I love the fact that one of the most important American poets for actually understanding America was half Japanese: Ai. Another had an English father and a Puerto Rican mother: William Carlos Williams. Maybe you have to be half outside, half inside to see a thing for what it is.

***

I’m watching a small, black wasp flying from leaf to leaf and walking in circles with her antennae down, a female ninja seeking her target: a caterpillar of just the right species to act as unwilling nursery and food source for her progeny.

There’s not much to say about this that hasn’t already been said, by Darwin among others appalled by this apparent refutation of any notion of a just or benign cosmic order: “I cannot persuade myself that a beneficent and omnipotent God would have designedly created the Ichneumonidae with the express intention of their feeding within the living bodies of Caterpillars,” Darwin wrote in a letter to Asa Gray.

For me it’s horrifying—but also mentally liberating, because I find the idea of a benign cosmic order deeply oppressive. We are not all inside anything, or at least nothing we’ll ever be able to fully comprehend. Order is just another name for chaos. And chaos, as the example of ichneumon wasps shows, can be a real bitch.

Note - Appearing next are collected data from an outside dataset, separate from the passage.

/-- Carries out one admitted request from `now` on: its row is opened unless an earlier one has opened it, and its column command runs. A read takes the codeword
as it stands (R96); an atomic is performed, its codeword meeting the errors listed for its place. -/
def State.passReq (s : State) (now : Nat) (errs : List ScrubErr) (q : QReq) : State :=
  let p := s.place q.req.addr
  let c := subOfBank p.bank
  match q.req.kind with
  | .add d =>
    let s1 := (s.rowOpen p.bank p.row now).colGo p.bank true 0 now
    let k := s1.bankAt p.bank
    let s2 := s1.addGo q d (k.tRd.getD now) (errsOf errs (runKey (p.bank % 2) p.row p.col))
    s2.setBank p.bank { s2.bankAt p.bank with hold := k.hold }
  | _ =>
    let s1 := (s.rowOpen p.bank p.row now).colGo p.bank true 0 now
    let m := s1.sampleAt q.req.addr
    s1.setSub c { s1.sub c with queue := (s1.sub c).queue.map (fun o => if o.id = q.id then { o with stage := 1, sample := some m } else o),
                                out := (s1.sub c).out ++ [q.id] }

/-- When the rows that the unit has open in bank b (0 even, 1 odd) may be precharged. -/
def BUnit.closeTime (x : BUnit) (b now : Nat) : Nat :=
  [2 * b, 2 * b + 1].foldl (fun t i =>
    let h := tget (fun _ => noHalf) x.times i
    afterEv h.wr tWR (afterEv h.rd tRTP (afterEv h.act tRAS t))) now

/-- Whether the unit has a row open in bank b. -/
def BUnit.rowsIn (x : BUnit) (b : Nat) : List Nat := [0, 1].filterMap fun h => tget rowD x.openRows (2 * b + h)

/-- Targeted refreshes of bank b that are due, one after the other (R95 step 3). -/
def State.dueRefreshes (s : State) (b now : Nat) : State :=
  ((s.bankAt b).tracker.filter fun e => (s.bankAt b).trigger ≤ e.2).foldl (fun s e => s.refreshAt b (some e.1) now) s

/-- Urgent refreshes of bank b, until it is urgent no more (R95 step 4). -/
def State.urgentRefreshes (s : State) (b now : Nat) : State :=
  let limit := debtLimit (s.sub (subOfBank b)).dieTemp.toNat
  (List.range ((s.bankAt b).debtI - limit + 1).toNat).foldl (fun s _ => s.refreshAt b none now) s

/-- The rows that the unit had open in bank b are activated again after an intervention, counting in the tracker, and the bank is the window's again
(R95 step 6, 02 R70). Answers when the last may be used. -/
def State.reopenRows (s : State) (u b now : Nat) : Nat × State :=
  let s1 := s.rowClose b now
  let (t, s2) := ((s.unitAt u).rowsIn (b % 2)).foldl (fun acc r =>
    let s1 := acc.2.rowAct b r now
    ((s1.bankAt b).tAct.getD now + tRCD, s1)) (now, s1)
  (t, s2.setBank b { s2.bankAt b with openRow := none })

/-- Steps 1 to 6 of R95 on one unit, the status having been read at `now`; answers when they are done. -/
def State.intervene (s : State) (u now : Nat) (errs : List ScrubErr) : Nat × State :=
  let c := u / 2
  let held := (s.eligible (s.sub c).queue).filter (admitted s u)
  let r := (Run.mk s.dr u (s.unitAt u) errs).segment
  let x := if r.x.fault = 0 then r.x else { r.x with state := 5 }
  let s1 := ((({ s with dr := r.d }.setUnit u x).readStatus u).takeLog u).reportPoison u
  if x.state = 5 then (now, s1)
  else
    let adm := if x.preempt then held else []
    let used := [2 * u, 2 * u + 1].filter fun b =>
      (s1.bankAt b).dueRow.isSome || s1.urgentAt b || adm.any fun q => (s1.place q.req.addr).bank = b
    let s2 := used.foldl (fun s b =>
      if ((s.unitAt u).rowsIn (b % 2)).isEmpty then s
      else s.setBank b { s.bankAt b with tPre := some ((s.unitAt u).closeTime (b % 2) now) }) s1
    let s3 := used.foldl (fun s b => s.dueRefreshes b now) s2
    let s4 := used.foldl (fun s b => s.urgentRefreshes b now) s3
    let s5 := adm.foldl (fun s q => s.passReq now errs q) s4
    used.foldl (fun acc b => let (t, s1) := acc.2.reopenRows u b now; (max acc.1 t, s1)) (now, s5)

/-- Whether the next segment and its closing precharge end within 2,000 ns of the window's OPEN (03 R95 step 7). -/
def BUnit.fits (x : BUnit) (now : Nat) : Bool := now + 13500 + x.segLenAt x.pc * 2500 + 18000 ≤ x.openAt + 2000000

/-- Whether the window goes on at its yield point: the next segment fits, and an INIT job of an initialise keeps the slot (R95 step 7, R99). -/
def State.goesOn (s : State) (u now : Nat) : Bool :=
  let x := s.unitAt u
  x.fits now && (!(x.jobs.head?.any (·.init)) || !(s.sub (u / 2)).initStops)

/-- The cursor of an initialise: the first codeword that its next segment writes (R99). -/
def State.moveInit (s : State) (u : Nat) : State :=
  let x := s.unitAt u
  let c := u / 2
  if x.jobs.head?.any (·.init) ∧ (((s.sub c).inits.head?.bind fun j => j.units.head?) = some u) then
    s.setSub c { s.sub c with initCur := mkCur (2 * u % 4) (x.param 0 + x.prog) 0 }
  else s

/-- The record of HW-class faults within the last second, with this one (11 R325). -/
def recentHw (l : List W64) (now : W64) : List W64 := (l.filter fun t => now - t ≤ 1000000000) ++ [now]

/-- A job that unit u no longer runs leaves it. A controller's INIT job leaves its rows to write bursts unless they are done (R75); any other
is answered with the outcome given (06 R204). -/
def State.endJob (s : State) (u : Nat) (j : BankJob) (done : Bool) (outcome code : Nat) (poison : Bool) : State :=
  if j.init then
    let c := u / 2
    let x := s.sub c
    s.setSub c { x with inits := match x.inits with
      | [] => []
      | i :: r => { i with units := i.units.filter (· ≠ u), bursts := if done then i.bursts else i.bursts ++ [2 * u, 2 * u + 1] } :: r }
  else s.finishBank u j outcome code poison

/-- A unit is gone: jobs not yet begun are refused with OFFLINE, R43 then applying to their work (02 R80, 06 R204). -/
def State.unitGone (s : State) (u : Nat) : State :=
  let x := s.unitAt u
  if x.oos then s
  else
    let rest := if x.holds then x.jobs.drop 1 else x.jobs
    let s1 := rest.foldl (fun s j => s.endJob u j false 2 8 false) s
    let y := s1.unitAt u
    s1.setUnit u { y with oos := true, jobs := y.jobs.take (y.jobs.length - rest.length) }

/-- A unit leaves service, and OUT_OF_SERVICE is logged (11 R325). -/
def State.unitOut (s : State) (u : Nat) : State := if (s.unitAt u).oos then s else (s.unitGone u).outOfService (domOf .unit u)

/-- The unit's fault is logged, with the unit, the code and the tag; two HW-class faults within 1 s take the unit out of service (11 R325). -/
def State.unitFault (s : State) (u : Nat) : State :=
  let x := s.unitAt u
  let s1 := s.detect 0x0202 (domOf .die (u / 8)) (n64 u) (n64 x.fault) (x.tag.setWidth 64)
  if x.fault = 3 ∨ x.fault = 4 then
    let l := recentHw x.hwTimes s.time
    let s2 := s1.setUnit u { s1.unitAt u with hwTimes := l }
    if 2 ≤ l.length then s2.unitOut u else s2
  else s1

/-- A status read that finds the tag unchanged after a command was written: the die has discarded it. It is written once more; a second discard is a unit fault of
code UNIT_HW (R86). An ADD so lost is its request's to issue again. -/
def State.discarded (s : State) (u now : Nat) : State :=
  let x := s.unitAt u
  if x.rewrote = false then s.setUnit u { x with rewrote := true, decided := now }
  else if x.cmd = 5 then
    let c := u / 2
    let s1 := s.setSub c { s.sub c with queue := (s.sub c).queue.map fun o => if x.addReq = some o.id then { o with stage := 0 } else o }
    let s2 := [2 * u, 2 * u + 1].foldl (fun s b => if (s.bankAt b).hold = .codeword x.addDesc.col.toNat ∧ b % 2 = x.addDesc.bank.toNat then
      s.setBank b { s.bankAt b with hold := .none } else s) s1
    let s3 := (s2.setUnit u { x with cmd := 0, rewrote := false, addReq := none, fault := 4 }).unitFault u
    s3.setUnit u { s3.unitAt u with fault := x.fault }
  else (s.setUnit u { x with state := 5, fault := 4, cmd := 0, rewrote := false }).readStatus u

But I’m charmed to see there’s a serious attempt underway to get people to refer to the Ichneumonidae as Darwin wasps.

*

Walking through a Pennsylvania forest in August is a great incentive to cultivate mindfulness: one moment of inattention and you’re wiping another spiderweb off your face. I bow to the spiders; they are my true teachers. The deer flies circling my head will do for an offering.

*

The thing I admire about birding is the regular reminder to look up. The waking at 5 am and squinting at things through binoculars, not so much. But treetops are just kind of inherently trippy to stare into. I think it has something to do with the shortage of oxygen associated with craning one’s neck.

No taste like home

river in November light between bare woods and mountain

Standing on the high point of our property as the wind from a distant storm gives huge relief from the stifling humidity, just looking around I notice a box turtle fifteen feet away doing the same thing: stretching its neck all around, sampling the air.

I made a video haibun out of a similar sighting two years ago, of a box turtle on the other ridge appearing to enjoy the first rain after a long drought. These ridgetop turtles have to drink water when they can get it, so a summer storm or even the suggestion of one would be welcome, I’m sure, especially now that the seasonal pools have mostly dried up. (There had been one a couple hundred yards away from today’s turtle.)

When I approach the turtle for a picture it begins retreating into its gorgeous orange shell. How can one look so flashy and be so shy?

Rumbles of thunder. Lacking a shell to tuck myself into, I suppose I should begin heading for home.

***

Sitting on the veranda of my mom’s house just before supper, I saw a silver-spotted skipper land next to an old spot of white paint on the concrete and taste it with its proboscis. It flew over to another spot of paint and did the same thing, circled around and found one more paint spot to taste before careening off.